### RECORD SET
-- ==== Sys2Proof/Machine/Orders.lean ====
section
/-! DEFINITION. Which accesses come before which: the MODEL's own record of the order that R26 asks about.

Every thread counts, under one key its stores and under another its arrivals and reads at hurdles, and its counts go up
whenever it hands on what it has done: to the bytes of a store, an atomic, an arrival or a release, as far as the rules of
R181 to R186 order its earlier accesses before that one. Who reads such a byte learns what it was handed, for the accesses
that those rules order after the read: at once, once a flag has been waited on, or through the registers that take the
value. (DEDUCED, log 42) -/

namespace Sys2Proof.Machine

/-- Up to which count a key is known. -/
def countOf (who : Nat) (clk : SMap Nat) : Nat := (smGet clk who).getD 0

/-- What two parties have learnt together. -/
def joinClk (a b : SMap Nat) : SMap Nat := b.foldl (fun m x => smSet m x.1 (max x.2 (countOf x.1 m))) a

/-- What stands under a key. -/
def clkAt (m : SMap (SMap Nat)) (k : Nat) : SMap Nat := (smGet m k).getD []

/-- What stands under some keys together. -/
def clkOver (m : SMap (SMap Nat)) (ks : List Nat) : SMap Nat := ks.foldl (fun c k => joinClk c (clkAt m k)) []

/-- An event of some threads, each at its count, comes before what stands for `clk`. -/
def comesBefore (ev clk : SMap Nat) : Bool := ev.any fun m => decide (m.2 < countOf m.1 clk)

/-- Add what is learnt under a key. -/
def addClk (m : SMap (SMap Nat)) (k : Nat) (c : SMap Nat) : SMap (SMap Nat) :=
  if c.isEmpty then m else smSet m k (joinClk (clkAt m k) c)

/-- Add it under some keys. -/
def addClks (m : SMap (SMap Nat)) (ks : List Nat) (c : SMap Nat) : SMap (SMap Nat) := ks.foldl (fun m k => addClk m k c) m

/-- A byte of a memory as a key. -/
def byteKey (tag a : Nat) : Nat := tag * 2 ^ 64 + a

/-- A flag of a thread, or of a warp, as a key. -/
def flagKey (who k : Nat) : Nat := who * 16 + k

/-- A warp as the owner of keys: no thread has its number. -/
def warpParty (blk wid : Nat) : Nat := 2 ^ 90 + blk * 2 ^ 20 + wid

/-- A host processor as a party. -/
def hostParty (host : Nat) : Nat := 2 ^ 91 + host

/-- The key under which a thread counts its arrivals and reads at hurdles. -/
def hurdleKey (who : Nat) : Nat := 2 ^ 92 + who

/-- A copy as the owner of a key. -/
def copyParty (id : Nat) : Nat := 2 ^ 93 + id

/-- A register as a key: vector register `n` of a thread, or uniform register `n` of a warp. -/
def regKey (party n : Nat) : Nat := party * 4096 + n

/-- A thread's stores to shared memory and the spill stack, or to the Granary, as a key. -/
def spaceKey (who : Nat) (granary : Bool) : Nat := 2 * who + granary.toNat

/-- A thread's far accesses of a class, in the package or beyond, as a key. -/
def classKey (who cls : Nat) (beyond : Bool) : Nat := who * 8 + cls * 2 + beyond.toNat

/-- A count of a thread. -/
def Orders.count (o : Orders) (who key : Nat) : Nat := countOf key (clkAt o.know who)

/-- What a thread's next access to shared memory comes after, its own accesses so far among them (R181). -/
def Orders.tell (o : Orders) (who : Nat) : SMap Nat :=
  smSet (smSet (clkAt o.know who) who (o.count who who + 1)) (hurdleKey who) (o.count who (hurdleKey who) + 1)

/-- What a thread's next store to shared memory comes after: its earlier stores there, with all that those come after, among it
(R181). -/
def Orders.tellStore (o : Orders) (who : Nat) : SMap Nat := joinClk (o.tell who) (clkAt o.did (spaceKey who false))

/-- What a release of a thread comes after: every ordinary access of its (R183). -/
def Orders.hand (o : Orders) (who : Nat) : SMap Nat :=
  joinClk (joinClk (o.tellStore who) (clkAt o.did (spaceKey who true))) (clkAt o.seen who)

/-- The same of an event of several threads. -/
def Orders.handAll (o : Orders) (whos : List Nat) : SMap Nat := whos.foldl (fun c w => joinClk c (o.hand w)) []

/-- What an access of a thread to other memory comes after (R183). -/
def Orders.pastOf (o : Orders) (who : Nat) : SMap Nat := clkAt o.past who

/-- What a thread's next load from shared memory comes after: not its own stores to other places (R181). -/
def Orders.loadClk (o : Orders) (who : Nat) : SMap Nat :=
  joinClk (o.pastOf who) ((clkAt o.know who).filter fun x => x.1 != who && x.1 != hurdleKey who)

/-- Threads have handed on what they did. -/
def Orders.told (o : Orders) (whos : List Nat) : Orders := { o with know := whos.foldl (fun m w => smSet m w (o.tell w)) o.know }

/-- Threads have made an ordinary store that comes after `c`. -/
def Orders.wrote (o : Orders) (whos : List Nat) (granary : Bool) (c : SMap Nat) : Orders :=
  { o with did := addClks o.did (whos.map (spaceKey · granary)) c }

/-- What bytes hand on. -/
def Orders.handed (o : Orders) (keys : List Nat) : SMap Nat := clkOver o.bytes keys

/-- Bytes are handed what an access comes after. -/
def Orders.give (o : Orders) (keys : List Nat) (c : SMap Nat) : Orders := { o with bytes := addClks o.bytes keys c }

/-- Threads learn; `all` says whether for all of their later accesses, or for those to shared memory (R181, R183). -/
def Orders.learn (o : Orders) (whos : List Nat) (c : SMap Nat) (all : Bool) : Orders :=
  { o with know := addClks o.know whos c, past := if all then addClks o.past whos c else o.past }

/-- What stands behind the values of registers. -/
def Orders.ofRegs (o : Orders) (keys : List Nat) : SMap Nat := clkOver o.dep keys

/-- A register takes a value behind which `c` stands. -/
def Orders.setDep (o : Orders) (key : Nat) (c : SMap Nat) : Orders :=
  { o with dep := if c.isEmpty then smDel o.dep key else smSet o.dep key c }

/-- A value that has been read comes into registers that wait for it. -/
def Orders.intoRegs (o : Orders) (keys : List Nat) (c : SMap Nat) : Orders := { o with dep := addClks o.dep keys c }

/-- The word that issues reads a value into registers. -/
def Orders.reads (o : Orders) (keys : List Nat) (c : SMap Nat) : Orders := { o with read := addClks o.read keys c }

/-- A wait at a hurdle has completed: all later accesses of its threads come after it, and after what it comes after
(R183). -/
def Orders.waitedAt (o : Orders) (whos : List Nat) (c : SMap Nat) : Orders :=
  let own (w : Nat) : SMap Nat := joinClk (joinClk c (o.loadClk w)) [(hurdleKey w, o.count w (hurdleKey w) + 1)]
  let t := whos.foldl (fun t w => t.learn [w] (own w) true) o
  t.told whos

/-- A fence of threads: their later accesses come after their earlier stores, and after the far accesses that it covers
(R183). -/
def Orders.fence (o : Orders) (whos : List Nat) (far : Nat → List Nat) : Orders :=
  let own (w : Nat) : SMap Nat :=
    joinClk (joinClk (clkOver o.did [spaceKey w false, spaceKey w true]) (clkOver o.farSeen (far w)))
      [(w, o.count w w + 1), (hurdleKey w, o.count w (hurdleKey w) + 1)]
  whos.foldl (fun t w => t.learn [w] (own w) true) (o.told whos)

/-- What an engine operation that threads issue comes after: what a fence, a wait or an acquire of theirs orders before all that
follows, their ordinary stores, and what stands behind the registers that it reads (R185). -/
def Orders.engine (o : Orders) (whos keys : List Nat) : SMap Nat :=
  whos.foldl (fun c w => joinClk (joinClk (joinClk c (o.pastOf w)) (clkOver o.did [spaceKey w false, spaceKey w true]))
    [(w, o.count w w + 1), (hurdleKey w, o.count w (hurdleKey w) + 1)]) (o.ofRegs keys)

/-- A wait on flags: what the threads' far accesses and the warp's engine operations under them come after and have learnt counts
from now on (R183, R185). -/
def Orders.waited (o : Orders) (warp : Nat) (whos : List Nat) (flags : Nat) : Orders :=
  let ks := (List.range 12).filter fun k => flags.testBit k
  whos.foldl (fun t w => t.learn [w] (clkOver o.owed (ks.flatMap fun k => [flagKey w k, flagKey warp k])) true) o

/-- Threads have reached the hurdle in a unit: one event, which stands for an earlier one of the same threads (R309). -/
def Orders.reach (o : Orders) (unit : Nat) (whos : List Nat) : Orders :=
  let keys := whos.map hurdleKey
  let old := ((smGet o.events unit).getD []).filter fun e => e.map (·.1) != keys
  { o with events := smSet o.events unit (old ++ [whos.map fun w => (hurdleKey w, o.count w (hurdleKey w))]) }

/-- A store of a thread, which comes after `clk`, has reached a unit. -/
def Orders.stored (o : Orders) (unit who : Nat) (clk : SMap Nat) : Orders :=
  { o with stores := smSet o.stores unit (smSet (clkAt o.stores unit) who (countOf who clk - 1)) }

/-- A store that comes after `clk` meets the hurdle of a unit in use: some event there does not come before it (R26). -/
def Orders.inUse (o : Orders) (unit : Nat) (clk : SMap Nat) : Bool := ((smGet o.events unit).getD []).any fun e => !comesBefore e clk

/-- Threads that reach the hurdle of a unit meet a store there that does not come before them (R26). -/
def Orders.unmet (o : Orders) (unit : Nat) (whos : List Nat) : Bool :=
  (clkAt o.stores unit).any fun m => whos.all fun w => decide (countOf m.1 (o.tell w) ≤ m.2)

/-- What a wait on a flag of a thread, or of a warp, teaches (R183, R185). -/
def Orders.owe (o : Orders) (who flag : Nat) (c : SMap Nat) : Orders := { o with owed := addClk o.owed (flagKey who flag) c }

/-- The barrier of a block opens: every ordinary access of its threads comes before every later one (R183). -/
def Orders.barrier (o : Orders) (tag : Nat) (whos : List Nat) : Orders :=
  let t := (o.told whos).learn whos (o.handAll whos) true
  { t with events := t.events.filter fun e => e.1 / 2 ^ 64 != tag, stores := t.stores.filter fun e => e.1 / 2 ^ 64 != tag }

/-- A warp begins: nothing stands behind its uniform registers and its flags. -/
def Orders.newWarp (o : Orders) (warp : Nat) : Orders :=
  { o with dep := o.dep.filter fun x => x.1 / 4096 != warp, owed := o.owed.filter fun x => x.1 / 16 != warp }

end Sys2Proof.Machine
end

### PROMPT
Every line from the one containing "them (R26). -/" to the end of the material above must be written out exactly. Nothing else is wanted.

### RESULT
/-- Threads that reach the hurdle of a unit meet a store there that does not come before them (R26). -/
def Orders.unmet (o : Orders) (unit : Nat) (whos : List Nat) : Bool :=
  (clkAt o.stores unit).any fun m => whos.all fun w => decide (countOf m.1 (o.tell w) ≤ m.2)

/-- What a wait on a flag of a thread, or of a warp, teaches (R183, R185). -/
def Orders.owe (o : Orders) (who flag : Nat) (c : SMap Nat) : Orders := { o with owed := addClk o.owed (flagKey who flag) c }

/-- The barrier of a block opens: every ordinary access of its threads comes before every later one (R183). -/
def Orders.barrier (o : Orders) (tag : Nat) (whos : List Nat) : Orders :=
  let t := (o.told whos).learn whos (o.handAll whos) true
  { t with events := t.events.filter fun e => e.1 / 2 ^ 64 != tag, stores := t.stores.filter fun e => e.1 / 2 ^ 64 != tag }

/-- A warp begins: nothing stands behind its uniform registers and its flags. -/
def Orders.newWarp (o : Orders) (warp : Nat) : Orders :=
  { o with dep := o.dep.filter fun x => x.1 / 4096 != warp, owed := o.owed.filter fun x => x.1 / 16 != warp }

end Sys2Proof.Machine
end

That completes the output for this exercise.